Abstract: Background: The neurovasculature dynamically responds to changes in cerebral blood
flow by vascular remodeling processes. Serial imaging studies in mouse models could help characterize
pathologic and physiologic flow-induced remodeling of the Circle of Willis (CoW).
Method: We induced flow-driven pathologic cerebral vascular remodeling in the CoW of mice
(n=3) by ligation of the left Common Carotid Artery (CCA), and the right external carotid and
pterygopalatine arteries, increasing blood flow through the basilar and the right internal carotid arteries.
One additional mouse was used as a wild-type control. Magnetic Resonance Imaging (MRI)
at 9.4 Tesla (T) was used to serially image the mouse CoW over three months, and to obtain threedimensional
images for use in Computational Fluid Dynamic (CFD) simulations. Terminal vascular
corrosion casting and scanning electron microscope imaging were used to identify regions of
macroscopic and microscopic arterial damage.
Results: We demonstrated the feasibility of detecting and serially measuring pathologic cerebral
vascular changes in the mouse CoW, specifically in the anterior vasculature.

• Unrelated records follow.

/-- STATUS of the twin. Where its state has changed to one in which it sends no signature to compare, no comparison is awaited (R77). -/
def takeStatus (e : Env) (ps dev doubt epoch latched highest : Nat) (b : Body) : Body :=
  let bad := (doubt ≠ 0 ∧ b.pair.twinDoubt = 0) ∨ (ps = pairDemoted ∧ b.regN 0x1A04 0 ≠ pairDemoted ∧ b.pair.twinDoubt = 0)
  let b1 := (b.setReg 0x1A04 0 (ps : Nat)).modPair (fun p => { p with
    twinDev := dev, twinDoubt := doubt, twinEpoch := epoch, twinLatched := latched
    released := if ps = pairActive then none else p.released })
  let b1a := if ps ≠ b.regN 0x1A04 0 ∧ ps ≠ pairStandby ∧ ps ≠ pairActive then b1.endCompares e else b1
  let b2 := (if bad then b1a.raise e 900 0 else b1a).ackTo e highest
  if ps = pairActive then b2.beginJoin
  else if b2.pairState = pairActive then
    if ps = pairJoining ∧ b2.pair.snapOut = 0 then b2.sendSnapshot e
    else if ps ≠ pairJoining ∧ ps ≠ pairStandby then b2.modPair (fun p => { p with snapOut := 0 })
    else b2
  else b2

/-- Every pan's queue is served: the unit has just become active (R305). -/
def Body.pumpAll (b : Body) (e : Env) : Body := (b.pans.map (fun p => p.1)).foldl (fun x p => x.pump e p) b

/-- A promotion trigger of the link or of ACTIVE_N (R460). -/
def Body.promoted (b : Body) (e : Env) : Body :=
  let b1 := (b.promote e).settleOffice e
  if b1.pairState = pairActive ∧ b.pairState ≠ pairActive then b1.pumpAll e else b1

/-- DEMOTE: the twin is in doubt, and compares nothing more (R77); from the active unit it promotes this one. -/
def takeDemote (e : Env) (fromActive : Bool) (cause : Nat) (b : Body) : Body :=
  let b1 := ((if b.pair.twinDoubt = 0 then b.raise e 900 0 else b).modPair (fun p => { p with twinDoubt := cause })).endCompares e
  if fromActive then b1.promoted e else b1

/-- HANDOVER: the promotion comes at C(N_h - 1) (R463). -/
def takeHandover (n : Nat) (b : Body) : Body :=
  if b.pairState = pairStandby then b.modPair (fun p => { p with handover := some n }) else b

/-! ## The clock exchange (R457) -/

/-- How far the servo of a following unit steps for an offset in quarters of a ns: past 4 ns so far that less than 4 ns is left, within it
anything up to the offset. `f` and `g` are free values (R457; log entry 65). -/
def servoStep (off : Int) (f g : Nat) : Int :=
  if 16 < off.natAbs then off.tdiv 4 + ((f % 7 : Nat) : Int) - 3
  else if g % 2 = 1 then
    let k : Int := (f % (off.natAbs / 4 + 1) : Nat)
    if off < 0 then -k else k
  else 0

/-- The servo of a following unit: the spec states the range of the increment and the offset it holds, not its law, so whether and how
far it changes the rate, and how far it steps within the bound, is free (log entry 65). -/
def Body.steer (b : Body) (e : Env) (off : Int) : Body :=
  let f0 := Config.freeNum b.free
  let f1 := Config.freeNum (b.free + 1)
  let f2 := Config.freeNum (b.free + 2)
  let b1 := b.tookFree 3
  let b2 := if f0 % 2 = 1 then
      let v := 2198583450901 + f1 % 879609303
      (b1.setReg 0x0801 0 (v : Nat)).change (.incr v)
    else b1
  let v := servoStep off f2 (f0 / 2)
  if v = 0 ∨ b2.wallSoon e + v < 0 then b2
  else
    let b3 := if b2.regN 0x0806 0 = 0 then (b2.setReg 0x0806 0 1).raise e 69 0 else b2
    (b3.setReg 0x1A07 0 (clampI (-2147483648) 2147483647 (off - 4 * v))).change (.step v)

/-- TIME: t1 left this unit and came to the twin at t2; this message left it at t3 and comes now. The offset is in quarters of a ns. -/
def takeTime (e : Env) (t1 t2 t3 : Nat) (b : Body) : Body :=
  let b0 := b.modPair (fun p => { p with timeRx := some (t3, e.pairTime) })
  if t1 = 0 ∧ t2 = 0 then b0
  else
    let off := 2 * (tdiff t2 t1 + tdiff t3 (e.pairTime : Nat))
    let b1 := b0.setReg 0x1A07 0 (clampI (-2147483648) 2147483647 off)
    if b1.follows then
      (b1.modPair (fun p => { p with offBad := if 80 < off.natAbs then some (p.offBad.getD e.tb) else none })).steer e off
    else b1

/-- An offset beyond 20 ns for 10 ms (R457). -/
def clockTimeout (e : Env) (b : Body) : Body :=
  match b.pair.offBad with
  | some t =>
    if b.follows ∧ e.after t 10000000 then (((b.modPair (fun p => { p with offBad := none })).raise e 907 0).outOfStep e 0).settleOffice e else b
  | none => b

/-! ## Reception in order (R451, R453) -/

/-- Only the active unit sends it. -/
def PairMsg.ofActive : PairMsg → Bool
  | .write .. => true
  | .commit .. => true
  | .latch .. => true
  | .decision .. => true
  | .seal .. => true
  | .operation .. => true
  | .result .. => true
  | .pan .. => true
  | .override .. => true
  | .snapshot .. => true
  | .join .. => true
  | .handover .. => true
  | _ => false

/-- What a message does once it is accepted. -/
def Body.pairDo (b : Body) (e : Env) (h : PairHdr) : PairMsg → Body
  | .status ps dev doubt epoch latched highest => takeStatus e ps dev doubt epoch latched highest b
  | .demote cause => takeDemote e h.fromActive cause b
  | .ack highest => b.ackTo e highest
  | .time t1 t2 t3 _ => takeTime e t1 t2 t3 b
  | .write order idx sub _ v => takeWrite e order idx sub v b
  | .commit order _ => takeCommit e order b
  | .latch n order crc => takeLatch n order crc b
  | .decision d => takeDecision e d b
  | .seal n count => takeSeal e n count b
  | .operation idx cmd args => takeOperation e h.t64 idx cmd args b
  | .result first lamps final => takeResults e first lamps final b
  | .pan pan rod pos action => takePan e pan rod pos action b
  | .override lamp flags n => takeOverride e lamp flags n b
  | .signature n first rods => takeSignature e n first rods b
  | .attrib n rod result => takeAttrib e n rod result b
  | .snapshot off es os ps last => b.takeSnapshot e off (es, os, ps) last
  | .join n => takeJoin n b
  | .handover n => takeHandover n b

/-- A message of STATUS, ACK or TIME takes no sequence number. -/
def PairMsg.unsequenced : PairMsg → Bool
  | .status .. => true
  | .ack .. => true
  | .time .. => true
  | _ => false

/-- Highest sequence received in order. -/
def Body.rxHighest (b : Body) : Nat := (b.pair.rxNext + (2 ^ 32 - 1)) % 2 ^ 32

/-- Accept the message due: its ACK, and its effect where it comes from whom it may. -/
def Body.pairAccept (b : Body) (e : Env) (h : PairHdr) (m : PairMsg) : Body :=
  let b1 := b.modPair (fun p => { p with rxNext := nextSeq p.rxNext, gap := none })
  let b2 := b1.pairTell e (.ack b1.rxHighest)
  if m.ofActive ∧ (h.fromActive = false ∨ b2.pairState = pairActive) then b2 else b2.pairDo e h m

/-- Accept the messages that came early and are due now. -/
def drainEarly (e : Env) : Nat → Body → Body
  | 0, b => b
  | k + 1, b =>
    match b.pair.early.find? (fun q => q.1.seq == b.pair.rxNext) with
    | none => if b.pair.early.isEmpty then b else b.modPair (fun p => { p with gap := some (p.gap.getD e.tb) })
    | some q => drainEarly e k ((b.modPair (fun p => { p with early := p.early.filter (fun r => r.1.seq != q.1.seq) })).pairAccept e q.1 q.2)

/-- The pairing unit hears its twin. -/
def Body.pairHears (b : Body) : Bool := b.pairState != pairSingle && b.regN 0x0120 54 != 3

These changes were
characterized by bulging and increased vessel tortuosity on the anterior cerebral artery and aneurysm-
like remodeling at the right olfactory artery origin. The resolution of the 9.4T system further
allowed us to perform CFD simulations in the anterior CoW, which showed a correlation between
elevated wall shear stress and pathological vascular changes.
Conclusion: In the future, serial high-resolution MRI could be useful for characterizing the flow
environments corresponding to other pathologic remodeling processes in the mouse CoW, such as
aneurysm formation, subarachnoid hemorrhage, and ischemia.